Fin24 reports that the Household Index describes the decline in household wealth as “concerning” because it contributes to slower economic growth and job creation, as well as an increasing number of households in the low-middle to high-income groups having insufficient money to cope with emergencies and retire at an acceptable standard of living.

But what contributed to the loss in the real net wealth of SA households in 2018? Various domestic events including:

  • The reduction in share prices of companies in which households’ retirement funds are invested;
  • The weak economic growth of just 0.8%;
  • Increasing consumer price inflation;
  • Renewed load shedding in the fourth quarter of 2018;
  • Investor fears created by proposed land expropriation without compensation;
  • An impression that the SA Reserve Bank’s independence is in danger;
  • The negative impact of growing public debt.
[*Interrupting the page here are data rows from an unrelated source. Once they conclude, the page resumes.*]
/-- R89, R90, R91: the 32-bit final avalanche, the 32-bit combining step and the 32-byte step of the long
loops in exact arithmetic reduced modulo 2^32 and 2^64, rotations included, and their corner cases; and the
four message words `weakHash32At` takes. -/
def Obligations.MixersExact : Prop :=
  (∀ h : W32,
    let a := h.toNat ^^^ (h.toNat / 2 ^ 16)
    let b := (a * 0x85ebca6b) % 2 ^ 32
    let c := ((b ^^^ (b / 2 ^ 13)) * 0xc2b2ae35) % 2 ^ 32
    (fmix32 h).toNat = c ^^^ (c / 2 ^ 16)) ∧
  fmix32 0#32 = 0#32 ∧
  (∀ a h : W32,
    let rot := fun (v s : Nat) => v / 2 ^ s + (v % 2 ^ s) * 2 ^ (32 - s)
    let p := (rot ((a.toNat * 0xcc9e2d51) % 2 ^ 32) 17 * 0x1b873593) % 2 ^ 32
    (mur32 a h).toNat = (rot (h.toNat ^^^ p) 19 * 5 + 0xe6546b64) % 2 ^ 32) ∧
  mur32 0#32 0#32 = 0xe6546b64#32 ∧
  (∀ w x y z a b : W64,
    let rot := fun (v s : Nat) => v / 2 ^ s + (v % 2 ^ s) * 2 ^ (64 - s)
    let a0 := (a.toNat + w.toNat) % 2 ^ 64
    let b0 := rot ((b.toNat + a0 + z.toNat) % 2 ^ 64) 21
    let a1 := (a0 + x.toNat + y.toNat) % 2 ^ 64
    let b1 := (b0 + rot a1 44) % 2 ^ 64
    (weakHash32 w x y z a b).lo.toNat = (a1 + z.toNat) % 2 ^ 64 ∧
    (weakHash32 w x y z a b).hi.toNat = (b1 + a0) % 2 ^ 64) ∧
  weakHash32 0#64 0#64 0#64 0#64 0#64 0#64 = { lo := 0#64, hi := 0#64 } ∧
  (∀ (rule : Nat) (m : Msg) (b : Nat → Byte) (off : Nat) (x y : W64), m.Bytes b → off + 32 ≤ m.len →
    weakHash32At rule m off x y =
      .ok (weakHash32 (word64At b off) (word64At b (off + 8)) (word64At b (off + 16))
        (word64At b (off + 24)) x y))

/-! ### HASH32 -/

/-- R101: HASH32 on 0 to 4 bytes, the byte sign-extended. -/
def Obligations.Hash32UpTo4Bytes : Prop :=
  ∀ (s : State) (b : Nat → Byte), s.msg.Bytes b → s.len.toNat ≤ 4 →
    let bc := (List.range s.len.toNat).foldl
      (fun (p : W32 × W32) i =>
        let x := p.1 * Rom.c1 + (b i).signExtend 32
        (x, p.2 ^^^ x)) (0#32, 9#32)
    ∃ t, exec .hash32 s = .next t ∧
      t.resLo = (fmix32 (mur32 bc.1 (mur32 (s.len.setWidth 32) bc.2))).setWidth 64 ∧
      t.resHi = 0#64 ∧ t.status = .done

/-- R102: HASH32 on 5 to 12 bytes. -/
def Obligations.Hash32From5To12Bytes : Prop :=
  ∀ (s : State) (b : Nat → Byte), s.msg.Bytes b → 5 ≤ s.len.toNat → s.len.toNat ≤ 12 →
    let n := s.len.toNat
    let l := s.len.setWidth 32
    let d := l * 5#32
    let a := l + word32At b 0
    let e := l * 5#32 + word32At b (n - 4)
    let c := 9#32 + word32At b (if n < 8 then 0 else 4)
    ∃ t, exec .hash32 s = .next t ∧
      t.resLo = (fmix32 (mur32 c (mur32 e (mur32 a d)))).setWidth 64 ∧
      t.resHi = 0#64 ∧ t.status = .done

/-- R103: HASH32 on 13 to 24 bytes. -/
def Obligations.Hash32From13To24Bytes : Prop :=
  ∀ (s : State) (b : Nat → Byte), s.msg.Bytes b → 13 ≤ s.len.toNat → s.len.toNat ≤ 24 →
    let n := s.len.toNat
    let h0 := mur32 (word32At b (n / 2 - 4)) (s.len.setWidth 32)
    let h1 := mur32 (word32At b 4) h0
    let h2 := mur32 (word32At b (n - 8)) h1
    let h3 := mur32 (word32At b (n / 2)) h2
    let h4 := mur32 (word32At b 0) h3
    let h5 := mur32 (word32At b (n - 4)) h4
    ∃ t, exec .hash32 s = .next t ∧ t.resLo = (fmix32 h5).setWidth 64 ∧
      t.resHi = 0#64 ∧ t.status = .done

/-- R104: INIT of HASH32's long path as one step of CORE: the length and the last 20 bytes.  Nothing is
said of `REM`, which R104 does not name. -/
def Obligations.Hash32InitLoadsAccumulators : Prop :=
  ∀ (s : State) (b : Nat → Byte), s.msg.Bytes b → 24 < s.len.toNat → s.script = [] →
    s.status = .busy → s.cmd = 0x00#8 → s.phase = .init →
    let n := s.len.toNat
    let pre := fun (w : W32) => rotr32 (w * Rom.c1) 17 * Rom.c2
    let k := 0xe6546b64#32
    let h := s.len.setWidth 32
    let g := Rom.c1 * s.len.setWidth 32
    let f := g
    let h := rotr32 (h ^^^ pre (word32At b (n - 4))) 19 * 5#32 + k
    let h := rotr32 (h ^^^ pre (word32At b (n - 16))) 19 * 5#32 + k
    let g := rotr32 (g ^^^ pre (word32At b (n - 8))) 19 * 5#32 + k
    let g := rotr32 (g ^^^ pre (word32At b (n - 12))) 19 * 5#32 + k
    let f := rotr32 (f + pre (word32At b (n - 20))) 19 * 5#32 + k
    ∃ t, step s = .next t ∧
      t = { s with
        acc := { h := h, g := g, f := f }, pos := 0#64, rem := t.rem, phase := .longLoop }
Click here to read the Fin24 article.

Momentum also published its Economic and Market snapshot in April 2019. Some of these highlights include:

  • United States (US): Higher inventories and lower imports contributed to a higher-than-expected growth print for the first quarter of 2019, but resumption in imports and weak investment should lead growth lower from here.
  • Euro area: A further slump in consumer and business sentiment is reflective of ongoing economic troubles.
  • United Kingdom (UK): Political uncertainty continues to disrupt business plans, but firms have indicated they are implementing contingency plans in case of a ‘no-deal’ Brexit.
  • China: There are tentative signs of an improvement in economic conditions, but a major rebound is not expected due to the nature of the targeted stimulus-response implemented by Chinese authorities.
  • South Africa (SA): Households are feeling the pain of previous tax and tariff increases. Although credit growth is improving off its lows, consumer spend is likely to remain soft in the near term.